Collected data entries:
- - - - -
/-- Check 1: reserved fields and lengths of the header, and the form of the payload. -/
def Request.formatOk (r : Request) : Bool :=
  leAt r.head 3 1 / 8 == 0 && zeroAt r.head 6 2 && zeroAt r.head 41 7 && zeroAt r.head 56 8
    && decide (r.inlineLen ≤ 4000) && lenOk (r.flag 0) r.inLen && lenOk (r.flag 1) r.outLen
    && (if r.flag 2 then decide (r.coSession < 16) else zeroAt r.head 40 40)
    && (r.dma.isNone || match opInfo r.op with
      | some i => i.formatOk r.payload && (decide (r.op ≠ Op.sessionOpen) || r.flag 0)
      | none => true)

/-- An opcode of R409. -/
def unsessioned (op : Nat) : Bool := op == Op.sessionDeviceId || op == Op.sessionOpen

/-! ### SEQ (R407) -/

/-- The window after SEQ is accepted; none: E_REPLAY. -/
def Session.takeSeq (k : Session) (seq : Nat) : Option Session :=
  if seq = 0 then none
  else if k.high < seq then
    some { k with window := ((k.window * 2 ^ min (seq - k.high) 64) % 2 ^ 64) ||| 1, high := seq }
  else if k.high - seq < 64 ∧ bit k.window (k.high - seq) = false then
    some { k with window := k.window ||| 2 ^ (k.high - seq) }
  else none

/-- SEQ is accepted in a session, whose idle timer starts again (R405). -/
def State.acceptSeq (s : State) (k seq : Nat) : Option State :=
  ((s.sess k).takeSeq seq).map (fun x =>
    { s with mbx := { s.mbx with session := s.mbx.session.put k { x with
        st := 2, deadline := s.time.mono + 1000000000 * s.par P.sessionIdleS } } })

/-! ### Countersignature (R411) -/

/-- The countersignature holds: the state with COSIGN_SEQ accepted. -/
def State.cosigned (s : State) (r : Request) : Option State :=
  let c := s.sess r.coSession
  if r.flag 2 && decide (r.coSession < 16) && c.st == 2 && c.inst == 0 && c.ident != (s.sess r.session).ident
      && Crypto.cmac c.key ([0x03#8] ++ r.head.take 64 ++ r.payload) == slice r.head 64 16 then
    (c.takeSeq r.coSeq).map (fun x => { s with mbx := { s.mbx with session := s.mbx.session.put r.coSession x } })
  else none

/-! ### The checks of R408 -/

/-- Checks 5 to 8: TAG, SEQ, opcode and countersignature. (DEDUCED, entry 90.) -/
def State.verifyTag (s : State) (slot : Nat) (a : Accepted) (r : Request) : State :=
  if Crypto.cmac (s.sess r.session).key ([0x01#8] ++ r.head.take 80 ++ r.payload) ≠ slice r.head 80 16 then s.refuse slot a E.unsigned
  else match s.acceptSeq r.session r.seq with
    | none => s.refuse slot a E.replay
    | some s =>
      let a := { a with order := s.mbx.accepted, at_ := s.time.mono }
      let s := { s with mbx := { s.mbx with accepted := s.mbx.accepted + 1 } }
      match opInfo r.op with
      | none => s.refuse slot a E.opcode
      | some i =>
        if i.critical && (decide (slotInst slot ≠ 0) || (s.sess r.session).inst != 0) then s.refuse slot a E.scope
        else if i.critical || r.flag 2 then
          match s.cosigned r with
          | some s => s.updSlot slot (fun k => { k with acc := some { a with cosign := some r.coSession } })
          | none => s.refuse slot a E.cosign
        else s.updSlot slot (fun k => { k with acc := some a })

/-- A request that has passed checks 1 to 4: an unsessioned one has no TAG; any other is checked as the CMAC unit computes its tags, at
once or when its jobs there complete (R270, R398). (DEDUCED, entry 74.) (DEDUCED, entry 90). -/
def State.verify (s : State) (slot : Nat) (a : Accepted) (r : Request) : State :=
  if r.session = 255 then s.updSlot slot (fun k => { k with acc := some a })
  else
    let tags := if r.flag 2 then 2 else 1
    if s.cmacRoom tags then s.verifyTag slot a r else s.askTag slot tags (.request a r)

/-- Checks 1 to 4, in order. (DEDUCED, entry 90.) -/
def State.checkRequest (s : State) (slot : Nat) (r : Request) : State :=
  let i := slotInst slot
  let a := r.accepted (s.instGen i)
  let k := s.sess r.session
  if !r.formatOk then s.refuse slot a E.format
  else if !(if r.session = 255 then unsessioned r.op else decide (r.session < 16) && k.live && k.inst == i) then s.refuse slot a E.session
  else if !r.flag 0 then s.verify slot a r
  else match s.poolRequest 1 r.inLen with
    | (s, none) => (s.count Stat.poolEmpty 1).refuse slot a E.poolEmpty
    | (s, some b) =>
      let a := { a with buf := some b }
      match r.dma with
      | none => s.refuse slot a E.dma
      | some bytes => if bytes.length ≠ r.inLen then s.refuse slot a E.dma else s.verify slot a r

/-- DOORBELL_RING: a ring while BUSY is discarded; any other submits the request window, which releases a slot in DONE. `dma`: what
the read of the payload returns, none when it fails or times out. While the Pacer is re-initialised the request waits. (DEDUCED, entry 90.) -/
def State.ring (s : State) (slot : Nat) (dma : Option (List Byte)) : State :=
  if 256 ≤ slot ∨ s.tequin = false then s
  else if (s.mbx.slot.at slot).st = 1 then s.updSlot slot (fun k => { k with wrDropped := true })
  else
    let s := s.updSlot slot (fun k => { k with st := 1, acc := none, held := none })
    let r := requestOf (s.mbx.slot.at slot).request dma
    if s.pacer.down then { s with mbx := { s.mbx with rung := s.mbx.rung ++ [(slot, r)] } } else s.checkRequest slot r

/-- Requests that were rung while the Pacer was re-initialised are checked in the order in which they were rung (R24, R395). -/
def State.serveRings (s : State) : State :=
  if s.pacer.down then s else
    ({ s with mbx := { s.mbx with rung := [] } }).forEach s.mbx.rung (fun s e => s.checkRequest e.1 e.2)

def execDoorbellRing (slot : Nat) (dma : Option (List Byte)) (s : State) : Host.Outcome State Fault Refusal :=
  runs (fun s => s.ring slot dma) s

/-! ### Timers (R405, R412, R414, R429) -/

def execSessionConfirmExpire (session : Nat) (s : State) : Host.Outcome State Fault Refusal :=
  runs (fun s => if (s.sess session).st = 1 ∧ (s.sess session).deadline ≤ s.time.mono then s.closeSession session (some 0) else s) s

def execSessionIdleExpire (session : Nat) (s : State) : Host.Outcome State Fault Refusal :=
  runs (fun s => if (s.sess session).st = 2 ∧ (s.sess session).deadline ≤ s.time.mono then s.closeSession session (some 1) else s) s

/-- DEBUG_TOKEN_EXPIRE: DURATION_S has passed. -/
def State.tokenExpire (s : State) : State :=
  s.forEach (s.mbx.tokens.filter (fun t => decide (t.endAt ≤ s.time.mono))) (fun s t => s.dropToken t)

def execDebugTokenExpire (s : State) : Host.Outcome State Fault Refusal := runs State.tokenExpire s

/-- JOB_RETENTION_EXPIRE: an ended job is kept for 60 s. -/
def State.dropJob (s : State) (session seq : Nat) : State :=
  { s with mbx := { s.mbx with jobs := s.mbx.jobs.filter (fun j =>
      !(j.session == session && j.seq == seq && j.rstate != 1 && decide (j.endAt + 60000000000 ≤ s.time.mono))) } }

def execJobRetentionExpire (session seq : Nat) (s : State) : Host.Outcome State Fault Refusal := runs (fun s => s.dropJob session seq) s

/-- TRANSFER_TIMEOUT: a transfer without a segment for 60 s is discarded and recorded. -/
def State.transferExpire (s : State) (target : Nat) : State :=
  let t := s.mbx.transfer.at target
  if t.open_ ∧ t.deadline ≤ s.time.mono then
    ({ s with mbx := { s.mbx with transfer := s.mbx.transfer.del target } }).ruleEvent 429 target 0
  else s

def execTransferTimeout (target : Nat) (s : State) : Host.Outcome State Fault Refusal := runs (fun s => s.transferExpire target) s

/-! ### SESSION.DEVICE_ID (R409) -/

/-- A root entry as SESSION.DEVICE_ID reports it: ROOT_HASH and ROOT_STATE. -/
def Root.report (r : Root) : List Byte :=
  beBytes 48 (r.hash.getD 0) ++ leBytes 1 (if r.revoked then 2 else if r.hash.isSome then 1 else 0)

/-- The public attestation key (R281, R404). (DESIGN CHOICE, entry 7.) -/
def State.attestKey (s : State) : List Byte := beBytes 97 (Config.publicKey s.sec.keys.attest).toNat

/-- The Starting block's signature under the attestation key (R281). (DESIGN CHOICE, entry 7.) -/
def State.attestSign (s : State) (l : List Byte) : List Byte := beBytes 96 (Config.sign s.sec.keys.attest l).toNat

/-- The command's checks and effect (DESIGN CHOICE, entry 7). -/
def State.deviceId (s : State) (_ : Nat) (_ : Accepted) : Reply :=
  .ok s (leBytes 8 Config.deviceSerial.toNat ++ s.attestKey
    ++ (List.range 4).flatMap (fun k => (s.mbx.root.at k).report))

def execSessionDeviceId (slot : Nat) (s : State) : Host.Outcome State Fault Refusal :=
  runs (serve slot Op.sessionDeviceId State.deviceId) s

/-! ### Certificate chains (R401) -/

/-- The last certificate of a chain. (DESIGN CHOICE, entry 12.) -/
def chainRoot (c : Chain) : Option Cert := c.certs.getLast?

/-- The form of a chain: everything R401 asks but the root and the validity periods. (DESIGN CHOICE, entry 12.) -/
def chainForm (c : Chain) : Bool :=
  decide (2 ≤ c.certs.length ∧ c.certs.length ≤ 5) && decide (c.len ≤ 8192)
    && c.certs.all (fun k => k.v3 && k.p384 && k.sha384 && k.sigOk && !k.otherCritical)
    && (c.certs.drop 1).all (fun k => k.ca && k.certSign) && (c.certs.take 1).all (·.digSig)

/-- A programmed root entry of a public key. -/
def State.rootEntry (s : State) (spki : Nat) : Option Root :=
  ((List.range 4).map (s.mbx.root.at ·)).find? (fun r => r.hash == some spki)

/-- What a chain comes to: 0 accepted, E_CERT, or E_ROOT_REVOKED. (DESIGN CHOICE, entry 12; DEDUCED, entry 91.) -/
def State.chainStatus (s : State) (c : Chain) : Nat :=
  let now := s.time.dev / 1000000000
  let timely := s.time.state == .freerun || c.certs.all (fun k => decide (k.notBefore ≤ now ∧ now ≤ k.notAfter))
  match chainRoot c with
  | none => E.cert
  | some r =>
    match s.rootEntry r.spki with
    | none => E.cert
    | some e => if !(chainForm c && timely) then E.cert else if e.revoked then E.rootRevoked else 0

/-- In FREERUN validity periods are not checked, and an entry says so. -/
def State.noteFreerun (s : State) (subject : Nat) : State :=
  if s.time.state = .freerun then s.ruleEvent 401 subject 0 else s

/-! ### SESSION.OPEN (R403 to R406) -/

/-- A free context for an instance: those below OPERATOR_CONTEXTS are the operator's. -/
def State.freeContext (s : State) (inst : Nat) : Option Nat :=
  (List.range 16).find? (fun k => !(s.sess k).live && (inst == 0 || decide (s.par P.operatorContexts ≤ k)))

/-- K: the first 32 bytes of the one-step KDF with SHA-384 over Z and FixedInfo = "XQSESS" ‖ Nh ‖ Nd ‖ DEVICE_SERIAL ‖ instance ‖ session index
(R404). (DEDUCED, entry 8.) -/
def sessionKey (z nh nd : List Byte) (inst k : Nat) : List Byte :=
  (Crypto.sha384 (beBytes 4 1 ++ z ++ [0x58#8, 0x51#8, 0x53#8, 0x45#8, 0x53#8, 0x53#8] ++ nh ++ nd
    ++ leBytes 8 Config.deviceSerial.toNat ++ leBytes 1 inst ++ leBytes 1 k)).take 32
- - - - -
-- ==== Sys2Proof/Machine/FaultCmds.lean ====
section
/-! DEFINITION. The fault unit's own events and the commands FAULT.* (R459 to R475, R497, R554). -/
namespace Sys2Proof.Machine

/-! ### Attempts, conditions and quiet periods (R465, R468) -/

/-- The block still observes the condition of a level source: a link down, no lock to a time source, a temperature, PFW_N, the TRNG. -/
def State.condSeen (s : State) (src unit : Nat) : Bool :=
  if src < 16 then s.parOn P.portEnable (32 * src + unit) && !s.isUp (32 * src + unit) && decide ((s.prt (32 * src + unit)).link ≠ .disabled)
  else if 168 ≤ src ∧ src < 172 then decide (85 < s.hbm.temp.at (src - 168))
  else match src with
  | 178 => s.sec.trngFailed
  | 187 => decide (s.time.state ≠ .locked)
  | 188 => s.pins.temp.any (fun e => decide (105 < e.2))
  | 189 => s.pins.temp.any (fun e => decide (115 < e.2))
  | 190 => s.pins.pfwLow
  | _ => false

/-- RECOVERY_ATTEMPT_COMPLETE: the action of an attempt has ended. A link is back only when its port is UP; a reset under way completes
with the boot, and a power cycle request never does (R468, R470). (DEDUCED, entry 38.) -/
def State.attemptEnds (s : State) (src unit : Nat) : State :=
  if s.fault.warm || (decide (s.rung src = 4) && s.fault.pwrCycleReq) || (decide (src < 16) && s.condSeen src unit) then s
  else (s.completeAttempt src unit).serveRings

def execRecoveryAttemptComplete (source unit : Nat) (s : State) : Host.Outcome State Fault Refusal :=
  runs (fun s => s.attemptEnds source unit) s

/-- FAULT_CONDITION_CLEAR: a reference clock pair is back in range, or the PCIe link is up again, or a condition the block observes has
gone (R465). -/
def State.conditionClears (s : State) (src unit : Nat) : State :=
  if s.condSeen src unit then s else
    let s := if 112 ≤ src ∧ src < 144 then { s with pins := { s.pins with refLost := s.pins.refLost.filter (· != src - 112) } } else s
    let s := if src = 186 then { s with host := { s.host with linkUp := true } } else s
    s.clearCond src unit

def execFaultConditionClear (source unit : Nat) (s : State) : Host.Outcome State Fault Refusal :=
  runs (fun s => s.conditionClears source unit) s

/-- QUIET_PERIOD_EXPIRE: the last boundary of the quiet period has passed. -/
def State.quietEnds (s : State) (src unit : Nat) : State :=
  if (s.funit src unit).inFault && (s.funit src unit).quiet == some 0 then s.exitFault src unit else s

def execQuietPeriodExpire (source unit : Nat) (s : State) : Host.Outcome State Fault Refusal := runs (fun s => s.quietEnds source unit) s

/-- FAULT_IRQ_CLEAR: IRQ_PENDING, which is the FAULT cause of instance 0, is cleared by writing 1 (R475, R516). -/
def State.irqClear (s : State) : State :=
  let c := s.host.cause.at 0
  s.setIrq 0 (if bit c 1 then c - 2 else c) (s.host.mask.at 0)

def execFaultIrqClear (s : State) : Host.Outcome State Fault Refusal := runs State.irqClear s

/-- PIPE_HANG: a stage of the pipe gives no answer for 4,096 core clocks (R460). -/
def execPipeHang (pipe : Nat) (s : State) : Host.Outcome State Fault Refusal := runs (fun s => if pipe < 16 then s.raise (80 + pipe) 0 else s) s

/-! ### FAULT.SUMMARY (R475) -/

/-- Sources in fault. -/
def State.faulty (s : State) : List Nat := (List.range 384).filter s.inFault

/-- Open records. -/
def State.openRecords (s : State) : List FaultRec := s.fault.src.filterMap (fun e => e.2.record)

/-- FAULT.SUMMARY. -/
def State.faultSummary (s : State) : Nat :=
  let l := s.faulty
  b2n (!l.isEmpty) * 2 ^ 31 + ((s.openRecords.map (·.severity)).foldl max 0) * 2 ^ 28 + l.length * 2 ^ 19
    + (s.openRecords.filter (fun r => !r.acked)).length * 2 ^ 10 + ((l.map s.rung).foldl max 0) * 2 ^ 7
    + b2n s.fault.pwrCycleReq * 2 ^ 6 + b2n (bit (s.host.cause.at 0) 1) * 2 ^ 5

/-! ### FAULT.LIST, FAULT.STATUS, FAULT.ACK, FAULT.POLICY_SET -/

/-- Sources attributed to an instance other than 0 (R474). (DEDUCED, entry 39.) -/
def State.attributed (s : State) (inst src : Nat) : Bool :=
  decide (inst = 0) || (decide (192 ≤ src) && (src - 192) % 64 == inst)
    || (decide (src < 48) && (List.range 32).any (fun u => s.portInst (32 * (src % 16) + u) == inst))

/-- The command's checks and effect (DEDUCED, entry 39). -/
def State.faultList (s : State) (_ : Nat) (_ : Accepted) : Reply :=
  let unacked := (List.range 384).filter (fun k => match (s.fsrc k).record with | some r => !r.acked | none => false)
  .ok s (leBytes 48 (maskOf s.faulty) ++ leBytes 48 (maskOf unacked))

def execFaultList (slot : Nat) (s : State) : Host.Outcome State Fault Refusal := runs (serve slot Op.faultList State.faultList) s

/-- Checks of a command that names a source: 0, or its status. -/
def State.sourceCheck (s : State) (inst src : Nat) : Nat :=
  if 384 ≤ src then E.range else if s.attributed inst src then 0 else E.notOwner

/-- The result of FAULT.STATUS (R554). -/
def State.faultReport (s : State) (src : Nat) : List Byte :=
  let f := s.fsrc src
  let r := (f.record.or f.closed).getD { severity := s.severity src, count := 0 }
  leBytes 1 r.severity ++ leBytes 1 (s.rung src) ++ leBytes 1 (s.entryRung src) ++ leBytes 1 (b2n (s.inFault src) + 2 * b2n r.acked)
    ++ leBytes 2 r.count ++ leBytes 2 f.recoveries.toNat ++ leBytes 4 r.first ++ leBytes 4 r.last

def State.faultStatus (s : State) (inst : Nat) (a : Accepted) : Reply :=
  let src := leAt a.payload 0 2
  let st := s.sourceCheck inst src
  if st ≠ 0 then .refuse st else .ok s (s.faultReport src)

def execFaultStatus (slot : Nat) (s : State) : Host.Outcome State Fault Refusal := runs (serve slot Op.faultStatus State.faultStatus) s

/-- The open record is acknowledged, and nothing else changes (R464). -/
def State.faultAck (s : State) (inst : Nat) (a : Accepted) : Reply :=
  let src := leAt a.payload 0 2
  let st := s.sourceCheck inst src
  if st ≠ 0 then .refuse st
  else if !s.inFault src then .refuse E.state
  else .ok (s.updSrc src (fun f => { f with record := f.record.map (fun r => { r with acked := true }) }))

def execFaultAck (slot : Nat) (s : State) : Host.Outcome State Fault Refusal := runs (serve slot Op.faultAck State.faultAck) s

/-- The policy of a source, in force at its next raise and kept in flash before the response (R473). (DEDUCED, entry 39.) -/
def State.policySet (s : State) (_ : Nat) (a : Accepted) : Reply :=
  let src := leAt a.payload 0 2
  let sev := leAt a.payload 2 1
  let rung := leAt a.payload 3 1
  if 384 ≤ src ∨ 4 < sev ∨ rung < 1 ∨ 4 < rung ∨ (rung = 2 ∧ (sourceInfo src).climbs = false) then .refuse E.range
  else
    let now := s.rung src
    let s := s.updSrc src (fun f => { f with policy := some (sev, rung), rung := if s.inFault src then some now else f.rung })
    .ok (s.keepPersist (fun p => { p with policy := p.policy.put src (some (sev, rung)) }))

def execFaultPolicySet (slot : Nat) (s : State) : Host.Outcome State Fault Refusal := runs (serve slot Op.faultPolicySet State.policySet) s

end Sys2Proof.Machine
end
- - - - -
* [TASK DESCRIPTION] Among the entries above, the line containing "instance ‖ session index", the line containing "1 k)).take 32", and all lines between them are to be restated word for word; nothing else belongs in the reply.

* [RESPONSE FOR THIS EXERCISE]
/-- K: the first 32 bytes of the one-step KDF with SHA-384 over Z and FixedInfo = "XQSESS" ‖ Nh ‖ Nd ‖ DEVICE_SERIAL ‖ instance ‖ session index
(R404). (DEDUCED, entry 8.) -/
def sessionKey (z nh nd : List Byte) (inst k : Nat) : List Byte :=
  (Crypto.sha384 (beBytes 4 1 ++ z ++ [0x58#8, 0x51#8, 0x53#8, 0x45#8, 0x53#8, 0x53#8] ++ nh ++ nd
    ++ leBytes 8 Config.deviceSerial.toNat ++ leBytes 1 inst ++ leBytes 1 k)).take 32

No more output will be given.